__Task brief__:
Exactly as they appear below, repeat the lines from the one with "s) => wait s a" through the one with "if s.pkg.asleep then s else s.tryArrivals", and no others.

(Available records begins)

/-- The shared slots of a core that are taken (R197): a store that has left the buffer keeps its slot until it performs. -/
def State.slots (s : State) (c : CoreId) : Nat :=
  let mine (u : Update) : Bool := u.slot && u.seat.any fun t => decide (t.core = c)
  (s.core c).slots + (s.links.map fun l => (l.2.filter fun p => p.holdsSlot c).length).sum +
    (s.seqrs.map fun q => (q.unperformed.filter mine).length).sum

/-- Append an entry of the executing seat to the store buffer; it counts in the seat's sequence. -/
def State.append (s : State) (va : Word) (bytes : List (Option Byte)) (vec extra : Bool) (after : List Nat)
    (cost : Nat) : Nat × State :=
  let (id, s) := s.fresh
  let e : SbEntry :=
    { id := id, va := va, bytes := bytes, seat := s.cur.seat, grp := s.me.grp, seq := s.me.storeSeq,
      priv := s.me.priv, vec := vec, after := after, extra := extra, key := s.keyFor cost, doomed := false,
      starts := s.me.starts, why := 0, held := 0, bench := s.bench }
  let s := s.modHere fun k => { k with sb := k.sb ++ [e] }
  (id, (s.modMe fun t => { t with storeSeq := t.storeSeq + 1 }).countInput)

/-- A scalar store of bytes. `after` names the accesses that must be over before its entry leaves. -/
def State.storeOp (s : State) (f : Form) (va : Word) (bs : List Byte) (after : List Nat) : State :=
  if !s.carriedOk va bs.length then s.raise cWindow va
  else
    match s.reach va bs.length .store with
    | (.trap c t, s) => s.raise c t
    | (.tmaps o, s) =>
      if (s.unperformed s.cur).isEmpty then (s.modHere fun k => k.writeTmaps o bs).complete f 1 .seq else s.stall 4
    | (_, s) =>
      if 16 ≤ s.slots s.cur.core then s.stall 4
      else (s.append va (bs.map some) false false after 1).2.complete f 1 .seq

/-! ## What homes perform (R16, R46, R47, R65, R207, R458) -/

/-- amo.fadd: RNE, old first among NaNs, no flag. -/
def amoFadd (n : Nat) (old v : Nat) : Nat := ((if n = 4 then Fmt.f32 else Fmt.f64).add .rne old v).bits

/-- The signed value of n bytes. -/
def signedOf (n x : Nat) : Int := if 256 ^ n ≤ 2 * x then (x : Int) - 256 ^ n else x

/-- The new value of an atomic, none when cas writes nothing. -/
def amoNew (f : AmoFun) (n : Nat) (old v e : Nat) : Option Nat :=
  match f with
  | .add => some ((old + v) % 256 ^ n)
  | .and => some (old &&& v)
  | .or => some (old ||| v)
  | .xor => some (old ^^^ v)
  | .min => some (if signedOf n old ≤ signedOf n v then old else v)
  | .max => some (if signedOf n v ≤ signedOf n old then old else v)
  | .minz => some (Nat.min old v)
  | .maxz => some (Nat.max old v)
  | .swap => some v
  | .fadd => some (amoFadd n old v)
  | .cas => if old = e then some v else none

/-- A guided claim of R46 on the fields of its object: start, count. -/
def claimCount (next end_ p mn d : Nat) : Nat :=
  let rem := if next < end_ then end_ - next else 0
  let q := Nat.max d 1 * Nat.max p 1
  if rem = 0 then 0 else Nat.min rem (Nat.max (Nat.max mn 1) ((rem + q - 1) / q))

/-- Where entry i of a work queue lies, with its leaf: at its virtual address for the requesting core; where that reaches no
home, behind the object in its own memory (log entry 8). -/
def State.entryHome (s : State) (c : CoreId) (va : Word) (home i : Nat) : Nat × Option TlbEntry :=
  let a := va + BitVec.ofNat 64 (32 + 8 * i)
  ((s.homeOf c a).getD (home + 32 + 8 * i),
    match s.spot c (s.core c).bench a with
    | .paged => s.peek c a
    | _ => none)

(Available records ends)
(Available records begins)

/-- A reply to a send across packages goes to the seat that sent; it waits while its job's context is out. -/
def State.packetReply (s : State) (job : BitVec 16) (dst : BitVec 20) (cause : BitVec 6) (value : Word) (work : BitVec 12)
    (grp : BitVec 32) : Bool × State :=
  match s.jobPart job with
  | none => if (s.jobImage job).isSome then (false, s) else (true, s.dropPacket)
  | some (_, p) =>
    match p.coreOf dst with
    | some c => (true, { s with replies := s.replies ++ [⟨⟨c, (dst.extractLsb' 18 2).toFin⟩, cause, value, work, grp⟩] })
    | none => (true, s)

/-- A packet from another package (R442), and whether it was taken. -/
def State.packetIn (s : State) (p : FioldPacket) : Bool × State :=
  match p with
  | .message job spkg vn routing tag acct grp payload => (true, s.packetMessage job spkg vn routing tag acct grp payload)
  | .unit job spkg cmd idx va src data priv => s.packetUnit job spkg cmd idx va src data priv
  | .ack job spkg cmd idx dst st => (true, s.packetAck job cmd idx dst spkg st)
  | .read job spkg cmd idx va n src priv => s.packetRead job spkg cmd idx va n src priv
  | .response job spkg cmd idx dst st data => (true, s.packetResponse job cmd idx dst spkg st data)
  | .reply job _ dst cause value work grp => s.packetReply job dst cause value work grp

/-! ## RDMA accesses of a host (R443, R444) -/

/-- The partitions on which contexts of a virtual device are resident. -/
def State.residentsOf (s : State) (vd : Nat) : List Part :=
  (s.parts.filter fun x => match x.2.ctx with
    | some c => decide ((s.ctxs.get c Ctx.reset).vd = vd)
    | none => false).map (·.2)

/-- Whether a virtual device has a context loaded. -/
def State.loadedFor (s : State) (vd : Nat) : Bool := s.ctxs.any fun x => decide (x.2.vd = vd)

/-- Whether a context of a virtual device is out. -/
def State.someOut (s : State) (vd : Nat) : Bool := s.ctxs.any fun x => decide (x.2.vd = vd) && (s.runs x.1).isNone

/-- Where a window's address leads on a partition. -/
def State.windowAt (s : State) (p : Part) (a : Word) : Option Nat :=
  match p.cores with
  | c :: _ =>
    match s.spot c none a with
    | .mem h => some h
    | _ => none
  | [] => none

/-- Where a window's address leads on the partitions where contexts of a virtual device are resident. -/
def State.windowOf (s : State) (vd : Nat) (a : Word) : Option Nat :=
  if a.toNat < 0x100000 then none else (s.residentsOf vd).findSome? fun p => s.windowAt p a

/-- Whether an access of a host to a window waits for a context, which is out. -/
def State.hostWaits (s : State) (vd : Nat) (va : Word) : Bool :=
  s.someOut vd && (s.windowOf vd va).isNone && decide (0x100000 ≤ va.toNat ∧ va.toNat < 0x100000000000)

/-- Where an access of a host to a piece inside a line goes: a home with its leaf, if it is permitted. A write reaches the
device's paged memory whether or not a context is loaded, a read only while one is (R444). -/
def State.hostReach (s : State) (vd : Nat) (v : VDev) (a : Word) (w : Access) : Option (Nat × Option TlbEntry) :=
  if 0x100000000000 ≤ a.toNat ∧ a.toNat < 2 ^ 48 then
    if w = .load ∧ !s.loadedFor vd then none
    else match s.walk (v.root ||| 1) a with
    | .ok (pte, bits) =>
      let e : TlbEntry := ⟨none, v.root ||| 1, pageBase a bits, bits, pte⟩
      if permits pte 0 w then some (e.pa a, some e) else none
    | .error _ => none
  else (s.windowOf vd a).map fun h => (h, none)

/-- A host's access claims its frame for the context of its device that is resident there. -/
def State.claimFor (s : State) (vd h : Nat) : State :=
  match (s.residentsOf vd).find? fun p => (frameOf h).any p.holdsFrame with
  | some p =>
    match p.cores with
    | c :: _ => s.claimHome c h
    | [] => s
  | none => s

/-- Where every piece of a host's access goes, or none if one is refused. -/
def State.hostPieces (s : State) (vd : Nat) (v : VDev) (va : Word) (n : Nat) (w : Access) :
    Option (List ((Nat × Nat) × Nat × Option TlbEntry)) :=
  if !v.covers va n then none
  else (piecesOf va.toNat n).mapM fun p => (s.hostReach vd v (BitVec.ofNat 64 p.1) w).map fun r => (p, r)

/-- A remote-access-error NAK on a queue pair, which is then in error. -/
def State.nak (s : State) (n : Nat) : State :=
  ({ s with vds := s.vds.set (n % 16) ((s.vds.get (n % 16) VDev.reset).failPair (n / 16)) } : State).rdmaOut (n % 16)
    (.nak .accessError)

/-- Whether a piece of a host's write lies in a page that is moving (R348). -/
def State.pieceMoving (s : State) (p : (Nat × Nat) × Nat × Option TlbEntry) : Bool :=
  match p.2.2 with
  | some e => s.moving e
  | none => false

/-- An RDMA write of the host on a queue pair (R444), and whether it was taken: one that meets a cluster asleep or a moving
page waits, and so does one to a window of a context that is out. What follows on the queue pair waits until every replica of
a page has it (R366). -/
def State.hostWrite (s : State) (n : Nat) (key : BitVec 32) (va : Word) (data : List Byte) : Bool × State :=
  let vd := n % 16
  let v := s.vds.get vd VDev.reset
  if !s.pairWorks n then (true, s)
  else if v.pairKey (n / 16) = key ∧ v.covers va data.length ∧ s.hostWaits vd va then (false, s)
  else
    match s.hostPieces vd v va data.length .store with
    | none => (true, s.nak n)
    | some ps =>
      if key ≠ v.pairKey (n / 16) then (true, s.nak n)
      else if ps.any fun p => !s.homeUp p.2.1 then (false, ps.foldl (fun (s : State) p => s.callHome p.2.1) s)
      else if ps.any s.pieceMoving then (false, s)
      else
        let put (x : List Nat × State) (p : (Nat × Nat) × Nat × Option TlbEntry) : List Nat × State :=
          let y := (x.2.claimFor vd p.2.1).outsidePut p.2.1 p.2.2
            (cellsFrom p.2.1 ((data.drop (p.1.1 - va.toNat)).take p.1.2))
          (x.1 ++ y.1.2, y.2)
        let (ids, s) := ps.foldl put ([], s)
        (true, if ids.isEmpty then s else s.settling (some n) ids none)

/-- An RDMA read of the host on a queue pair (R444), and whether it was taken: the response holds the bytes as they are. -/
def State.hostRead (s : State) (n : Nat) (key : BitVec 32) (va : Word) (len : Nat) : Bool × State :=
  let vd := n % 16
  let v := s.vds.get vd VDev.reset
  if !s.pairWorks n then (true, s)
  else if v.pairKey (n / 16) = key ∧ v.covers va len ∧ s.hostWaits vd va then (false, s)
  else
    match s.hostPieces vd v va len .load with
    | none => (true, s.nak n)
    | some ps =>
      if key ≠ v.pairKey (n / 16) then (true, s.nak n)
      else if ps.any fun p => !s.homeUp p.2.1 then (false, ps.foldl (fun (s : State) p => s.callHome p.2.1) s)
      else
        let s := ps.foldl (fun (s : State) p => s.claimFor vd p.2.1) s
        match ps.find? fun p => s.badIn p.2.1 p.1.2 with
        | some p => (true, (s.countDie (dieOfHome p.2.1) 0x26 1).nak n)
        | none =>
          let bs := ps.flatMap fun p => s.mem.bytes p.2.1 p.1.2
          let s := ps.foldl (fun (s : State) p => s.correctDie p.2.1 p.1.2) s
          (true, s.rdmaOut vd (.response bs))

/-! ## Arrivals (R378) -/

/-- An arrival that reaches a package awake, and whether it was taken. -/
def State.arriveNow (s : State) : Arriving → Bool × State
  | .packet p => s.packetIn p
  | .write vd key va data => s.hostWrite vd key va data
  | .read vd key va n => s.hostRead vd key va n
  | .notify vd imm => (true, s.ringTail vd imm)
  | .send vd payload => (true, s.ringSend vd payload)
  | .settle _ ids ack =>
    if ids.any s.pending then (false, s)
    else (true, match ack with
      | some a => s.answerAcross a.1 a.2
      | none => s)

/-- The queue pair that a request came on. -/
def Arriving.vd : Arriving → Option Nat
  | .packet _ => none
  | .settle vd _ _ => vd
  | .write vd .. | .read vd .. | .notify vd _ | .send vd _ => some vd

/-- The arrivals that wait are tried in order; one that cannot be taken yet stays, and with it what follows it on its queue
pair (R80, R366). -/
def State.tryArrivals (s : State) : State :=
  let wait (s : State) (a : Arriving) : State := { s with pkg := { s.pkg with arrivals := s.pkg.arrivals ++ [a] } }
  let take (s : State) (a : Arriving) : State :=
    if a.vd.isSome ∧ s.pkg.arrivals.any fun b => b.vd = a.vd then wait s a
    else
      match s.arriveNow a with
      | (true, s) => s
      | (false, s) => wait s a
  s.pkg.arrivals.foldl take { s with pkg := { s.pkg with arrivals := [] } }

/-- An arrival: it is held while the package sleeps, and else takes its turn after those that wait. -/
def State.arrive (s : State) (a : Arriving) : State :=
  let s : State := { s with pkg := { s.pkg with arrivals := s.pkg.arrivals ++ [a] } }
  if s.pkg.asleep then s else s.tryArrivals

(Available records ends)

__Output below__:
      | (false, s) => wait s a
  s.pkg.arrivals.foldl take { s with pkg := { s.pkg with arrivals := [] } }

/-- An arrival: it is held while the package sleeps, and else takes its turn after those that wait. -/
def State.arrive (s : State) (a : Arriving) : State :=
  let s : State := { s with pkg := { s.pkg with arrivals := s.pkg.arrivals ++ [a] } }
  if s.pkg.asleep then s else s.tryArrivals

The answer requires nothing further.